Silicon plays a very important role in the growth of rice. The study of the relationship between rice and silicon has become a hot area in the last decade. Currently, the silica-molybdenum blue spectrophotometric method is mostly used for the determination of silicon content in rice. However, the results of this method vary greatly due to the different choices of reducing agents, measurement wavelengths and color development times. In this work, we present for the first time an electrochemical sensor for the detection of silicon content in rice. This electrochemical analysis technique not only provides an alternative detection strategy, but also, due to the rapid detection by electrochemical methods and the miniaturization of the instrument, it is suitable for field testing. Methodological construction using electrochemical techniques is a key objective. The silicon in rice was extracted by HF and becomes silica after pH adjustment. The silica was then immobilized onto the glassy carbon surface.

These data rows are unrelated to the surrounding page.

/-- The layers at a point from the top down, culled at the first opaque one (07 R177, R178). -/
def depthAt (x y : Int) : List LayerVals → Nat
  | [] => 0
  | v :: r => if v.rect.has x y then (if v.opaque_ then 1 else 1 + depthAt x y r) else depthAt x y r

/-- The greatest number of layers at any pixel of the active area, the layers given from the top down (07 R177). -/
def maxDepth (area : Rect) (l : List LayerVals) : Nat :=
  let xs := (l.map fun v => max v.rect.x0 area.x0).filter fun x => decide (x < area.x1)
  let ys := (l.map fun v => max v.rect.y0 area.y0).filter fun y => decide (y < area.y1)
  ((xs.flatMap fun x => ys.map fun y => depthAt x y l).max?).getD 0

/-! ### The cartouche (07 R187 to R190) -/

/-- OWNER of the cartouche of an output: 0 the mediator sessions, else the REGULATED tenancy (19 Table 19.3). -/
def Dev.cartOwner (d : Dev) (o : Nat) : Nat := d.fld .carState o 31 28

/-- The slot of an output in cartouche memory (07 R188). -/
def cartSlot (o : Nat) : Nat := cartBase + o * 0x80000

/-- The control word of a descriptor bank. -/
def Dev.cartCtl (d : Dev) (o bank : Nat) : Nat := d.peekLe (cartSlot o + 0x77100 + bank * 128) 8

/-- The rectangles of a descriptor (07 Table 7.10): X, Y, W, H and the offset of each in the pixel store. -/
def descRects (words : List Nat) : List (Nat × Nat × Nat × Nat × Nat) :=
  words.map fun w => (8 * bits w 63 52, 8 * bits w 51 40, 8 * bits w 39 30, 8 * bits w 29 20, bits w 19 0)

/-- The rectangles in use of a descriptor bank. -/
def Dev.cartRects (d : Dev) (o bank : Nat) : List (Nat × Nat × Nat × Nat × Nat) :=
  descRects ((List.range (min 8 (bits (d.cartCtl o bank) 3 0))).map fun i => d.peekLe (cartSlot o + 0x77108 + bank * 128 + 8 * i) 8)

/-- A cartouche rectangle as output pixels. -/
def cartRect (r : Nat × Nat × Nat × Nat × Nat) : Rect :=
  ⟨(r.1 : Nat), (r.2.1 : Nat), ((r.1 + r.2.2.1 : Nat) : Int), ((r.2.1 + r.2.2.2.1 : Nat) : Int)⟩

/-- The glyph cell of a control word. -/
def glyphRect (ctl : Nat) : Rect :=
  let x := bits ctl 63 48
  let y := bits ctl 47 32
  ⟨(x : Nat), (y : Nat), ((x + 32 : Nat) : Int), ((y + 32 : Nat) : Int)⟩

/-- The SERVICE notice (17 R471). -/
def noticeRect : Rect := ⟨0, 0, 256, 32⟩

/-- Everything that the cartouche pair covers on an output in the frame: its rectangles, the glyph cell, the SERVICE notice. -/
def Dev.cartCover (d : Dev) (o : Nat) : List Rect :=
  let bank := (d.out o).cartBank
  let l := glyphRect (d.cartCtl o bank) :: (d.cartRects o bank).map cartRect
  if (d.out o).noticeDrawn then noticeRect :: l else l

/-! ### Culling and hidden sources (07 R178, R179, 05 R137) -/

/-- The layers of an output that keep a visible footprint after culling. -/
def Dev.visibleOn (d : Dev) (o : Nat) : List Nat :=
  let area := activeRect (d.timing o)
  let ls := d.layersOn o
  let cover := d.cartCover o
  (ls.filter fun e =>
    (e.2.rect.inter area).sticksOut (cover ++ ((ls.filter fun f => decide (e.2.z < f.2.z) && f.2.opaque_).map (·.2.rect)))).map (·.1)

/-- A route of the layout in force forwards slices of source `n` from this device (15 R417): [ROUTE, ORIGIN, DEST, source, mirror, X0, Y0,
X1, Y1]. -/
def Dev.routesOf (d : Dev) (n : Nat) : List (List Nat) :=
  match d.chain.inForce with
  | none => []
  | some l => if d.chain.role = 0 then [] else l.routes.filter fun r => r.getD 1 0 == d.chain.position && r.getD 3 0 == n

/-- A source is hidden (05 R137): no layer of it is visible on a composing output, and it forwards no slices. -/
def Dev.hiddenNow (d : Dev) (n : Nat) : Bool :=
  (d.routesOf n).isEmpty && !outputNumbers.any fun o => d.composes o &&
    (d.layersOn o).any fun e => e.2.showsSource && e.2.src == n && (d.layer e.1).visible

/-- The class that a layer gives its source (09 R234): 1 C, 2 L, 3 A. -/
def Dev.layerCls (d : Dev) (v : LayerVals) : Nat :=
  if v.owner ≠ 0 ∧ (d.ten v.owner).cls = 0 then 1
  else if v.isLive && (v.owner == 0 || (d.ten v.owner).cls == 1) then 2
  else 3

/-- The class of a source (09 R234): the highest among its visible layers, at least L where it forwards slices, A where it is hidden. The layers on
other devices of a chain are not known here (notes/assumptions/86.md). -/
def Dev.srcClass (d : Dev) (n : Nat) : Nat :=
  let here := outputNumbers.flatMap fun o => if d.composes o then
    ((d.layersOn o).filter fun e => e.2.showsSource && e.2.src == n && (d.layer e.1).visible).map fun e => d.layerCls e.2 else []
  let c := (here.min?).getD 3
  if (d.routesOf n).isEmpty then c else min c 2

/-- Pictures of a class A source that the scheduler leaves undecoded (05 R122, 09 R237): from LEVEL 1 on, discardable ones that a later picture of
the queue overtakes. Each is an A job skipped. -/
def Dev.shedAhead (d : Dev) (n seq : Nat) : Dev :=
  let x := d.dec n
  let ahead := x.queue.takeWhile (·.seq != seq)
  if x.cur.isNone ∧ ahead ≠ [] ∧ ahead.length < x.queue.length ∧ ahead.all (·.disc) ∧ 0 < d.bsh.level ∧ d.srcClass n = 3 then
    (d.modDec n fun x => { x with queue := x.queue.drop ahead.length }).count .bshStat 5 ahead.length
  else d

/-- Hidden is decided again for every source (05 R137, R138). -/
def Dev.hideSources (d : Dev) : Dev :=
  d.each sourceNumbers fun d n => let h := d.hiddenNow n; if (d.dec n).hidden == h then d else d.modDec n fun x => { x with hidden := h }

/-! ### Who composes (07 R163, R195 to R197) -/

/-- A plate can compose: present, neither quarantined nor in block reset. -/
def Dev.plateUsable (d : Dev) (p : Nat) : Bool := d.present (4 + p) && !d.quarantined p && !d.inReset p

These silica nanoparticles provided additional specific surface area for adsorption of sodium borohydride and Ag ions, which in turn formed Ag nanoparticles to fabricate an electrochemical sensor. The proposed electrochemical sensor can be used for indirect measurements of 10–400 mg/L of SiO2, and thus, the method can measure 4.67–186.8 mg/g of silicon. The electrochemical sensor can be used to be comparable with the conventional silicon-molybdenum blue spectrophotometric method. The RSD of the current value was only 3.4% for five sensors. In practical use, 200 samples of glume, leaf, leaf sheath and culm were tested. The results showed that glume had the highest silicon content and culm had the lowest silicon content. The linear correlation coefficients for glume, leaf, leaf sheath and culm were 0.9841, 0.9907, 0.9894 and 0.993, respectively.

Highlights

  • Silicon is one of the beneficial elements for all plants and is one of the essential nutrients for species of the Poaceae, Beta, Equisetum and some diatom species [1,2,3]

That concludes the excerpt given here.